Magnetic correlations in the high-temperature superconductor – Niels Bohr Institute - University of Copenhagen

Niels Bohr Institute > Calendar > 2009 > Magnetic correlations ...

Magnetic correlations in the high-temperature superconductor

Magnetic correlations in the high-temperature superconductor La1.88Sr0.12CuO4

Superconductivity provides one of the most fascinating and intriguing problems of condensed
matter physics. One of the first high-temperature superconductor was the cuprate La2-xSrxCuO4 (LSCO), which was discovered more than 20 years ago. The phase of the material changes with Sr-doping, x: At zero doping the material is a antiferromagnetically ordered Mott insulator, whereas for dopings above x=0.05 the material becomes superconducting.

In the doping range x=0.05 to x=0.13 LSCO shows magnetic order at incommensurate positions, which are shifted slightly from the antiferromagnetic ordering position. Low-energy magnetic fluctuations are also present at the incommensurate positions. Since the discovery of co-existent magnetic order and fluctuations and superconductivity it has been a leading question whether the phases compete or if the magnetic ordering somehow acts as an agent for the superconducting pairing mechanism.
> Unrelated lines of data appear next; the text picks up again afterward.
-- ==== Sys2Proof/Machine/Link.lean ====
section
/-! DEFINITION. The header builder and parser (41_link_headers.md): LT.BUILD, LT.PARSE and the IPv4 header checksum. -/

namespace Sys2Proof.Machine

/-- The sum of a header's ten big-endian 16-bit words (41_link_headers.md R90). -/
def wordSum (H : Bytes) : Nat :=
  ((List.range 10).map fun k => memRead H (2 * k) 2).sum

/-- The end-around carry of 41_link_headers.md R90: while `s > 0xFFFF`, at most `rounds` times. -/
def foldCarry : Nat → Nat → Nat
  | 0, s => s
  | rounds + 1, s => if 0xFFFF < s then foldCarry rounds (s % 0x10000 + s / 0x10000) else s

/-- The folded sum of a header: two rounds are enough (41_link_headers.md R90, R91). -/
def foldedSum (H : Bytes) : Nat := foldCarry 2 (wordSum H)

/-- IPCK of 41_link_headers.md R90: the 16-bit complement of the folded sum. -/
def ipck (H : Bytes) : BitVec 16 := ~~~ (BitVec.ofNat 16 (foldedSum H))

/-- The Ethernet header LT.BUILD writes (41_link_headers.md R95). -/
def ethHeader (c : Config) (dmac smac : Mac) : Bytes :=
  mac6 dmac ++ mac6 smac ++ be16 c.ethertypeIpv4

/-- `IP0` of 41_link_headers.md R95: the IPv4 header of a packet with an `n`-byte frame, its checksum field zero. -/
def ipHeaderZero (c : Config) (n : Nat) (src dst : Ip) : Bytes :=
  [ipVersionLength, c.ipTos] ++ be16 (BitVec.ofNat 16 (ipHdr + udpHdr + n)) ++ be16 c.ipId ++ be16 c.ipFrag
    ++ [c.ipTtl, ipProtoUdp] ++ [0x00#8, 0x00#8] ++ be32 src ++ be32 dst

/-- The IPv4 header with its checksum in place (41_link_headers.md R95). -/
def ipHeader (c : Config) (n : Nat) (src dst : Ip) : Bytes :=
  memWrite (ipHeaderZero c n src dst) 10 (be16 (ipck (ipHeaderZero c n src dst)))

/-- The UDP header of a packet with an `n`-byte frame (41_link_headers.md R95). -/
def udpHeader (c : Config) (n : Nat) (src dst : Port) : Bytes :=
  be16 src ++ be16 dst ++ be16 (BitVec.ofNat 16 (udpHdr + n)) ++ be16 c.udpCkTx

/-- The Ethernet destination: PEER_MAC when it is known, else the broadcast address (41_link_headers.md R97). -/
def destinationMac (s : State) : Mac :=
  if peerMacValid s.status then s.peerMac else s.cfg.macBroadcast

/-- The packet LT.BUILD makes of a frame (41_link_headers.md R95). -/
def buildPacket (s : State) (F : Bytes) : Bytes :=
  ethHeader s.cfg (destinationMac s) s.localMac ++ ipHeader s.cfg F.length s.localIp s.peerIp
    ++ udpHeader s.cfg F.length s.localPort s.peerPort ++ F

/-- LT.BUILD (41_link_headers.md R95, R96): NotConfigured before the length test (60_exceptions.md R165). -/
def execLtBuild (F : Bytes) (s : State) : Outcome :=
  if localValid s.status && peerValid s.status then
    if frameMax < F.length then fail .invalidArgument s
    else succeed (.packet (buildPacket s F)) s
  else fail .notConfigured s

/-- The UDP length of a received packet (41_link_headers.md R101). -/
def udpLength (P : Bytes) : Nat := memRead P 38 2

/-- ACCEPT of 41_link_headers.md R100, its tests from left to right; nothing else is tested (R102). -/
def accepts (s : State) (P : Bytes) : Bool :=
  pktHdr ≤ P.length
    && memRead P 12 2 == s.cfg.ethertypeIpv4.toNat
    && byteAt P 23 == ipProtoUdp
    && memRead P 30 4 == s.localIp.toNat
    && memRead P 36 2 == s.localPort.toNat
    && udpHdr ≤ udpLength P
    && 34 + udpLength P ≤ P.length

/-- The frame of an accepted packet: what the UDP length covers after its header (41_link_headers.md R101). -/
def packetFrame (P : Bytes) : Bytes := slice P 42 (34 + udpLength P)

/-- The Ethernet source of a packet (20_memory.md R37). -/
def sourceMac (P : Bytes) : Mac := BitVec.ofNat 48 (memRead P 6 6)

/-- The IPv4 source of a packet (20_memory.md R37). -/
def sourceIp (P : Bytes) : Ip := BitVec.ofNat 32 (memRead P 26 4)

/-- The UDP source port of a packet (20_memory.md R37). -/
def sourcePort (P : Bytes) : Port := BitVec.ofNat 16 (memRead P 34 2)

/-- Learning (41_link_headers.md R107): the peer's IP and port always, its link address when LEARN_PEER_MAC. -/
def learnPeer (P : Bytes) (s : State) : State :=
  if s.cfg.learnPeerMac then writePeerMac (sourceMac P) (writePeer (sourceIp P) (sourcePort P) s)
  else writePeer (sourceIp P) (sourcePort P) s

/-- LT.PARSE (41_link_headers.md R105, R106). -/
def execLtParse (P : Bytes) (s : State) : Outcome :=
  if localValid s.status then
    if accepts s P then
      succeed (.parsed (packetFrame P) (sourceMac P) (sourceIp P) (sourcePort P)) (learnPeer P s)
    else fail .discard s
  else fail .notConfigured s

end Sys2Proof.Machine
end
Different aspects of the magnetic correlations have been the subject of this thesis work. The sample, La1.88Sr0.12CuO4, has a doping value for which the magnetic order is well developed, and the superconducting transition temperature is slightly suppressed (Tc =27 K). The temperature- and field dependence of the low-energy magnetic fluctuations has been investigated. A partial suppression of the scattering intensity is observed for low energy transfers and a possible explanation of this feature is presented. Furthermore a study of the magnetic correlations between the superconducting CuO2 planes has shown that there is only a very weak coupling between the CuO2 planes. Questions adressed are the origin of the incommensurate magnetic order and fluctuations and the effect of an applied magnetic field. Different scenarios are discussed with the outset in the experimental data.